▶ Assignment: For the entries below, the result should be an exact transcription of the lines from the one with "off x).ps = m.ps := rfl" up to and including the one with "### setFld -/", and only those.

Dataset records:
-- ==== Sys2Proof/Laws/State.lean ====
section
/-!
SUPPORT. What each small update of the machine leaves alone: one lemma per update and per part of Mach that it does not
touch, so that no later proof unfolds a record update.
-/
namespace Sys2Proof.Machine


/-! ### setReg -/

@[simp] theorem Mach.setReg_evr (m : Mach) (off : Nat) (x : U64) : (m.setReg off x).evr = m.evr := rfl
@[simp] theorem Mach.setReg_power (m : Mach) (off : Nat) (x : U64) : (m.setReg off x).power = m.power := rfl
@[simp] theorem Mach.setReg_boot (m : Mach) (off : Nat) (x : U64) : (m.setReg off x).boot = m.boot := rfl
@[simp] theorem Mach.setReg_spn (m : Mach) (off : Nat) (x : U64) : (m.setReg off x).spn = m.spn := rfl
@[simp] theorem Mach.setReg_tl (m : Mach) (off : Nat) (x : U64) : (m.setReg off x).tl = m.tl := rfl
@[simp] theorem Mach.setReg_mem (m : Mach) (off : Nat) (x : U64) : (m.setReg off x).mem = m.mem := rfl
@[simp] theorem Mach.setReg_jobs (m : Mach) (off : Nat) (x : U64) : (m.setReg off x).jobs = m.jobs := rfl
@[simp] theorem Mach.setReg_ras (m : Mach) (off : Nat) (x : U64) : (m.setReg off x).ras = m.ras := rfl
@[simp] theorem Mach.setReg_ps (m : Mach) (off : Nat) (x : U64) : (m.setReg off x).ps = m.ps := rfl
@[simp] theorem Mach.setReg_ks (m : Mach) (off : Nat) (x : U64) : (m.setReg off x).ks = m.ks := rfl
@[simp] theorem Mach.setReg_ftl (m : Mach) (off : Nat) (x : U64) : (m.setReg off x).ftl = m.ftl := rfl
@[simp] theorem Mach.setReg_hif (m : Mach) (off : Nat) (x : U64) : (m.setReg off x).hif = m.hif := rfl
@[simp] theorem Mach.setReg_xp (m : Mach) (off : Nat) (x : U64) : (m.setReg off x).xp = m.xp := rfl
@[simp] theorem Mach.setReg_out (m : Mach) (off : Nat) (x : U64) : (m.setReg off x).out = m.out := rfl
@[simp] theorem Mach.setReg_draws (m : Mach) (off : Nat) (x : U64) : (m.setReg off x).draws = m.draws := rfl

/-! ### setFld -/

@[simp] theorem Mach.setFld_evr (m : Mach) (off hi lo x : Nat) : (m.setFld off hi lo x).evr = m.evr := rfl
@[simp] theorem Mach.setFld_power (m : Mach) (off hi lo x : Nat) : (m.setFld off hi lo x).power = m.power := rfl
@[simp] theorem Mach.setFld_boot (m : Mach) (off hi lo x : Nat) : (m.setFld off hi lo x).boot = m.boot := rfl
@[simp] theorem Mach.setFld_spn (m : Mach) (off hi lo x : Nat) : (m.setFld off hi lo x).spn = m.spn := rfl
@[simp] theorem Mach.setFld_tl (m : Mach) (off hi lo x : Nat) : (m.setFld off hi lo x).tl = m.tl := rfl
@[simp] theorem Mach.setFld_mem (m : Mach) (off hi lo x : Nat) : (m.setFld off hi lo x).mem = m.mem := rfl
@[simp] theorem Mach.setFld_jobs (m : Mach) (off hi lo x : Nat) : (m.setFld off hi lo x).jobs = m.jobs := rfl
@[simp] theorem Mach.setFld_ras (m : Mach) (off hi lo x : Nat) : (m.setFld off hi lo x).ras = m.ras := rfl
@[simp] theorem Mach.setFld_ps (m : Mach) (off hi lo x : Nat) : (m.setFld off hi lo x).ps = m.ps := rfl
@[simp] theorem Mach.setFld_ks (m : Mach) (off hi lo x : Nat) : (m.setFld off hi lo x).ks = m.ks := rfl
@[simp] theorem Mach.setFld_ftl (m : Mach) (off hi lo x : Nat) : (m.setFld off hi lo x).ftl = m.ftl := rfl
@[simp] theorem Mach.setFld_hif (m : Mach) (off hi lo x : Nat) : (m.setFld off hi lo x).hif = m.hif := rfl
@[simp] theorem Mach.setFld_xp (m : Mach) (off hi lo x : Nat) : (m.setFld off hi lo x).xp = m.xp := rfl
@[simp] theorem Mach.setFld_out (m : Mach) (off hi lo x : Nat) : (m.setFld off hi lo x).out = m.out := rfl
@[simp] theorem Mach.setFld_draws (m : Mach) (off hi lo x : Nat) : (m.setFld off hi lo x).draws = m.draws := rfl

/-! ### setBit -/

@[simp] theorem Mach.setBit_evr (m : Mach) (off i : Nat) (b : Bool) : (m.setBit off i b).evr = m.evr := rfl
@[simp] theorem Mach.setBit_power (m : Mach) (off i : Nat) (b : Bool) : (m.setBit off i b).power = m.power := rfl
@[simp] theorem Mach.setBit_boot (m : Mach) (off i : Nat) (b : Bool) : (m.setBit off i b).boot = m.boot := rfl
@[simp] theorem Mach.setBit_spn (m : Mach) (off i : Nat) (b : Bool) : (m.setBit off i b).spn = m.spn := rfl
@[simp] theorem Mach.setBit_tl (m : Mach) (off i : Nat) (b : Bool) : (m.setBit off i b).tl = m.tl := rfl
@[simp] theorem Mach.setBit_mem (m : Mach) (off i : Nat) (b : Bool) : (m.setBit off i b).mem = m.mem := rfl
@[simp] theorem Mach.setBit_jobs (m : Mach) (off i : Nat) (b : Bool) : (m.setBit off i b).jobs = m.jobs := rfl
@[simp] theorem Mach.setBit_ras (m : Mach) (off i : Nat) (b : Bool) : (m.setBit off i b).ras = m.ras := rfl
@[simp] theorem Mach.setBit_ps (m : Mach) (off i : Nat) (b : Bool) : (m.setBit off i b).ps = m.ps := rfl
@[simp] theorem Mach.setBit_ks (m : Mach) (off i : Nat) (b : Bool) : (m.setBit off i b).ks = m.ks := rfl
@[simp] theorem Mach.setBit_ftl (m : Mach) (off i : Nat) (b : Bool) : (m.setBit off i b).ftl = m.ftl := rfl
@[simp] theorem Mach.setBit_hif (m : Mach) (off i : Nat) (b : Bool) : (m.setBit off i b).hif = m.hif := rfl
@[simp] theorem Mach.setBit_xp (m : Mach) (off i : Nat) (b : Bool) : (m.setBit off i b).xp = m.xp := rfl
@[simp] theorem Mach.setBit_out (m : Mach) (off i : Nat) (b : Bool) : (m.setBit off i b).out = m.out := rfl
@[simp] theorem Mach.setBit_draws (m : Mach) (off i : Nat) (b : Bool) : (m.setBit off i b).draws = m.draws := rfl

▶ Task answer:
@[simp] theorem Mach.setReg_ps (m : Mach) (off : Nat) (x : U64) : (m.setReg off x).ps = m.ps := rfl
@[simp] theorem Mach.setReg_ks (m : Mach) (off : Nat) (x : U64) : (m.setReg off x).ks = m.ks := rfl
@[simp] theorem Mach.setReg_ftl (m : Mach) (off : Nat) (x : U64) : (m.setReg off x).ftl = m.ftl := rfl
@[simp] theorem Mach.setReg_hif (m : Mach) (off : Nat) (x : U64) : (m.setReg off x).hif = m.hif := rfl
@[simp] theorem Mach.setReg_xp (m : Mach) (off : Nat) (x : U64) : (m.setReg off x).xp = m.xp := rfl
@[simp] theorem Mach.setReg_out (m : Mach) (off : Nat) (x : U64) : (m.setReg off x).out = m.out := rfl
@[simp] theorem Mach.setReg_draws (m : Mach) (off : Nat) (x : U64) : (m.setReg off x).draws = m.draws := rfl

/-! ### setFld -/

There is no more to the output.